What is required: Go through the data and copy every line in which "does" appears.

-------------------------

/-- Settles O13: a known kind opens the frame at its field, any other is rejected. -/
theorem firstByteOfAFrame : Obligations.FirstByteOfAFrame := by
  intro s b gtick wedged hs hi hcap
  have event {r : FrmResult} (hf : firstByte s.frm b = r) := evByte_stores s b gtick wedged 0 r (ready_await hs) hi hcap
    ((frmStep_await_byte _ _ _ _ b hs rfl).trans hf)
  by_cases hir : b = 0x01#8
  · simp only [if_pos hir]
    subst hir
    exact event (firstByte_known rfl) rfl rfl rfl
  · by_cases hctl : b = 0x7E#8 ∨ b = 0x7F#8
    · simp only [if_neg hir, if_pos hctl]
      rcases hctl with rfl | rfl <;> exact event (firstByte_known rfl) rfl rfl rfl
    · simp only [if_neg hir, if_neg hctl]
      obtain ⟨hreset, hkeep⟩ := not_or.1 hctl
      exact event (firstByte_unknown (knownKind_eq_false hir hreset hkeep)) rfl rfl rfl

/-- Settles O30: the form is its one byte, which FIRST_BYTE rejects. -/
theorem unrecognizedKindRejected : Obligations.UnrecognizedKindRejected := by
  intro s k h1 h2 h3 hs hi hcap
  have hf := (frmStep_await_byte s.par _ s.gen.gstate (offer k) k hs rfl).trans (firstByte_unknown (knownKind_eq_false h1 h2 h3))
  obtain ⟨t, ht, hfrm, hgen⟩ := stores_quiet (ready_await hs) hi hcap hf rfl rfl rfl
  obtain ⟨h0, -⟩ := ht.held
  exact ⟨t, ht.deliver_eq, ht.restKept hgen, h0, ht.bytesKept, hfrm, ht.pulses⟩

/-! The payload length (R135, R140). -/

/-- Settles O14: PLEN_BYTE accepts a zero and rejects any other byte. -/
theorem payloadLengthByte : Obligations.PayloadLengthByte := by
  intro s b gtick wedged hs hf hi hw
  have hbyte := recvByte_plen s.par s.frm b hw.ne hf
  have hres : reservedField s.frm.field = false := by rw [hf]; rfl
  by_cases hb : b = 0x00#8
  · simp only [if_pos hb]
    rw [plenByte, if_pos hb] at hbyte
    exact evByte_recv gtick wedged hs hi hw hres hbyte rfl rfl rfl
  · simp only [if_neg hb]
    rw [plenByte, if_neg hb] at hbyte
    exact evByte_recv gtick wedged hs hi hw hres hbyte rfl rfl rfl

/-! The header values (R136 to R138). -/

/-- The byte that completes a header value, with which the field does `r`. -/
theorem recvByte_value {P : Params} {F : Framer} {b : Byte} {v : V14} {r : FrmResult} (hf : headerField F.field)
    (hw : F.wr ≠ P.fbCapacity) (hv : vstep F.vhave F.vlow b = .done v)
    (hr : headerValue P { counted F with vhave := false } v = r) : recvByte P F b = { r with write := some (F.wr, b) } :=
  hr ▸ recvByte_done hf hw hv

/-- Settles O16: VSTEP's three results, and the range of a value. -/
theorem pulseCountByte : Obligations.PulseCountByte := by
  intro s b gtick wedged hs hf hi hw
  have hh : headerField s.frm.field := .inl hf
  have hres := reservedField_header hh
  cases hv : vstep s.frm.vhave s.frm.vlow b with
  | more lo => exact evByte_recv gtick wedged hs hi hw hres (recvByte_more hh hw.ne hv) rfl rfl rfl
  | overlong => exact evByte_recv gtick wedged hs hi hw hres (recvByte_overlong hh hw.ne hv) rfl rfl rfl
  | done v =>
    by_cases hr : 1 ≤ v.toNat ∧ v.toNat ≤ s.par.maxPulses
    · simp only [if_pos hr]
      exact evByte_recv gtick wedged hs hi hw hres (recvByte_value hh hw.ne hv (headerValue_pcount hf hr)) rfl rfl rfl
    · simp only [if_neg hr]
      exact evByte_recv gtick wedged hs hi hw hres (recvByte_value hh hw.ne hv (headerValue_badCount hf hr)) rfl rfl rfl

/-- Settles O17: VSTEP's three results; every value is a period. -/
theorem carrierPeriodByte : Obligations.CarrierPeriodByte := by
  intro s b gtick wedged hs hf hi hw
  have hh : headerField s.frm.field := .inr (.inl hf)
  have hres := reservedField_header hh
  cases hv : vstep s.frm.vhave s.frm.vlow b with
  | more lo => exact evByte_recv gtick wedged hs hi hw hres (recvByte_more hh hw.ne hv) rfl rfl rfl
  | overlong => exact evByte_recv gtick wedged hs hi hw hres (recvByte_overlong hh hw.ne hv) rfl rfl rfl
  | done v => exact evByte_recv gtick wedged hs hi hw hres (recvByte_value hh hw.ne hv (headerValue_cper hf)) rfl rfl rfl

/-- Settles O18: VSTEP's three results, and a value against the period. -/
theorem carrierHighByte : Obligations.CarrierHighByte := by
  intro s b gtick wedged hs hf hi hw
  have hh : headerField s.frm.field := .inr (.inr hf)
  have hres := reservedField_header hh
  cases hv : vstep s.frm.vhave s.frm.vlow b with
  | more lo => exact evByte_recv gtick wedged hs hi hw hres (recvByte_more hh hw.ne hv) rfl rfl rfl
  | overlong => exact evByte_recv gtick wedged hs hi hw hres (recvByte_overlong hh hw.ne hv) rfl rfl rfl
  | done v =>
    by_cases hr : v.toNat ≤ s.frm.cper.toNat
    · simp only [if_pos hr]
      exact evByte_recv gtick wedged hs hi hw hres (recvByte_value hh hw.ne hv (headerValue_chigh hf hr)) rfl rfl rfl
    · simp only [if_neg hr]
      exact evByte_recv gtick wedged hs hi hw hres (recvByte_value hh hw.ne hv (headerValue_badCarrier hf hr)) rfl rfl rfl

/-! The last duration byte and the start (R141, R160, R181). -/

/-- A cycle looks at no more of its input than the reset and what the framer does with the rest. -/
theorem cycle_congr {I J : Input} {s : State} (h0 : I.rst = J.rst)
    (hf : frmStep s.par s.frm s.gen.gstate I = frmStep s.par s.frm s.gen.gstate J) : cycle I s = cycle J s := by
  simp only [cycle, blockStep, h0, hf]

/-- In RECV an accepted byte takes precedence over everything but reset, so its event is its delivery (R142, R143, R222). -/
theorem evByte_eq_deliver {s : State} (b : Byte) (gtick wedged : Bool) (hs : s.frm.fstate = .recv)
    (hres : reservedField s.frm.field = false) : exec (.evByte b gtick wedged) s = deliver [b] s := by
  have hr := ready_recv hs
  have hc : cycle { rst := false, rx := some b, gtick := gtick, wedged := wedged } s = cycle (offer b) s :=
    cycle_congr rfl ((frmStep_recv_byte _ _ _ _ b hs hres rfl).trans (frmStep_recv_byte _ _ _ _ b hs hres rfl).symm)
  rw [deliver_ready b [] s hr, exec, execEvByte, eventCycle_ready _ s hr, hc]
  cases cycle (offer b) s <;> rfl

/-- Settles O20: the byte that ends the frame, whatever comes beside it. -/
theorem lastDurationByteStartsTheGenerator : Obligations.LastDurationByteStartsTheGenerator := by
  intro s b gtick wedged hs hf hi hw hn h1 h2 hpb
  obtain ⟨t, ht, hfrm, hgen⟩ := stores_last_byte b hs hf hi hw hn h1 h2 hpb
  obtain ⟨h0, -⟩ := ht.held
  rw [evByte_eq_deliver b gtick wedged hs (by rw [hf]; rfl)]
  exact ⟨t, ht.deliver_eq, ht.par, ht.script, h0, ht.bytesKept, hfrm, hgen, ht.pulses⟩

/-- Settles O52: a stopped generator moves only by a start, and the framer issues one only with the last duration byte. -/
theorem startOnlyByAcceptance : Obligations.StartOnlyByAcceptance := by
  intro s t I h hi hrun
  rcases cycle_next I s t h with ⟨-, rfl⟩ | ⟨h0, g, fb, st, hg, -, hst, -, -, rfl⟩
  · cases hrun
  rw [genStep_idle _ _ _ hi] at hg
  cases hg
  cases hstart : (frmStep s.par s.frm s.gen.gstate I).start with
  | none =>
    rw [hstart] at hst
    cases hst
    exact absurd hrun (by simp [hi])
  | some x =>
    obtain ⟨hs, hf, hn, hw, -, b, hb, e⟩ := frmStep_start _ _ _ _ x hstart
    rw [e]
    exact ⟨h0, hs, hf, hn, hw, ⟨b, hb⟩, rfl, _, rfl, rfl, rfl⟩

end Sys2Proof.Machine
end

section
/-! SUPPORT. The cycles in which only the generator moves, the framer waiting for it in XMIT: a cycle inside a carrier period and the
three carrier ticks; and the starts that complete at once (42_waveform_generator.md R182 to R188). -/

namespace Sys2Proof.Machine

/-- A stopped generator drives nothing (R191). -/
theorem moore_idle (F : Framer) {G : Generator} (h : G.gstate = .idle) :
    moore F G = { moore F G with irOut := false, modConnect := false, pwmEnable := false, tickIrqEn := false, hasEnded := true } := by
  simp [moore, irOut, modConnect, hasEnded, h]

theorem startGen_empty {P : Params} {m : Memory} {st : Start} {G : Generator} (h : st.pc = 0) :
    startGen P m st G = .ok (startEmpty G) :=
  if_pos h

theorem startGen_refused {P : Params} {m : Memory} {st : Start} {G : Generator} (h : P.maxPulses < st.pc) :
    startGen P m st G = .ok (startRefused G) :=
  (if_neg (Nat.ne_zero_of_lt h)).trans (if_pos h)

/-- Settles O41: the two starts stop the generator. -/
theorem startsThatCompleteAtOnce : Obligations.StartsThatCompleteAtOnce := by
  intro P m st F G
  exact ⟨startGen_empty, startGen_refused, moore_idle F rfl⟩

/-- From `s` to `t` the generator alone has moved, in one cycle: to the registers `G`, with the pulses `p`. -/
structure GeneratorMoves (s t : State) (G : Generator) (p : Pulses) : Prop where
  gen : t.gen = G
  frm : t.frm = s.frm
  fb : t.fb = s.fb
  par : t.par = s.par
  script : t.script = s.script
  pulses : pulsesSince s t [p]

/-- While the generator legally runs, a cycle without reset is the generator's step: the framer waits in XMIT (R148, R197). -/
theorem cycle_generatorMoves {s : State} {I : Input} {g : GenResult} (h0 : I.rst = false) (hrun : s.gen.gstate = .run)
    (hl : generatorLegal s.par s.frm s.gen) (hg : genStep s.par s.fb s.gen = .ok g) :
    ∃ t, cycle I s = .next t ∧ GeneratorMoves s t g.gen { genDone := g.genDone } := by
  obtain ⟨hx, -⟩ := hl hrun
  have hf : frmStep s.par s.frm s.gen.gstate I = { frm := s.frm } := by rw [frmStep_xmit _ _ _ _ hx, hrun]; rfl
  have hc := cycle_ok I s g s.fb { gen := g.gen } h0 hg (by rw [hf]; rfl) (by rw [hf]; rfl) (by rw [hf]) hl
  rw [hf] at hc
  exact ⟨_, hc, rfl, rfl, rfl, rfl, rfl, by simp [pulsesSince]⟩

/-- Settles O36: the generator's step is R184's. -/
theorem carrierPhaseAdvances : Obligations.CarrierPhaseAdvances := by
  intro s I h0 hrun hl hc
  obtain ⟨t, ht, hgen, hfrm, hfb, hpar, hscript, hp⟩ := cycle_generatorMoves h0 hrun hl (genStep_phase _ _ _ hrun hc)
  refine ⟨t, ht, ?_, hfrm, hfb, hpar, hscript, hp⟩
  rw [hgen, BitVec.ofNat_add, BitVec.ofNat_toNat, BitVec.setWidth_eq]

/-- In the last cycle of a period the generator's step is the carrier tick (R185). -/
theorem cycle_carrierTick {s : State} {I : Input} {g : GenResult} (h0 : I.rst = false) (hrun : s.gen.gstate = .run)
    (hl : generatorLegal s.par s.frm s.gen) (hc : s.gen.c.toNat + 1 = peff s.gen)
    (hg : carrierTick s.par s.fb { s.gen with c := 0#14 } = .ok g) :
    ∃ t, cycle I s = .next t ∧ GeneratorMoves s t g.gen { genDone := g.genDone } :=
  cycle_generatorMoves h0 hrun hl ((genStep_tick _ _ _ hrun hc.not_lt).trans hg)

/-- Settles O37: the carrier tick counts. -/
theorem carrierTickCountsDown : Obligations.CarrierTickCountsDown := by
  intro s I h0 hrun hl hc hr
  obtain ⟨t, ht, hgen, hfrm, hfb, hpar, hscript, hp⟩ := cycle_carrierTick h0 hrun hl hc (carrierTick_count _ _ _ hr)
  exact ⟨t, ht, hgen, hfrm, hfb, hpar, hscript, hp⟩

-------------------------

Written solution:
/-- The byte that completes a header value, with which the field does `r`. -/
/-- A cycle looks at no more of its input than the reset and what the framer does with the rest. -/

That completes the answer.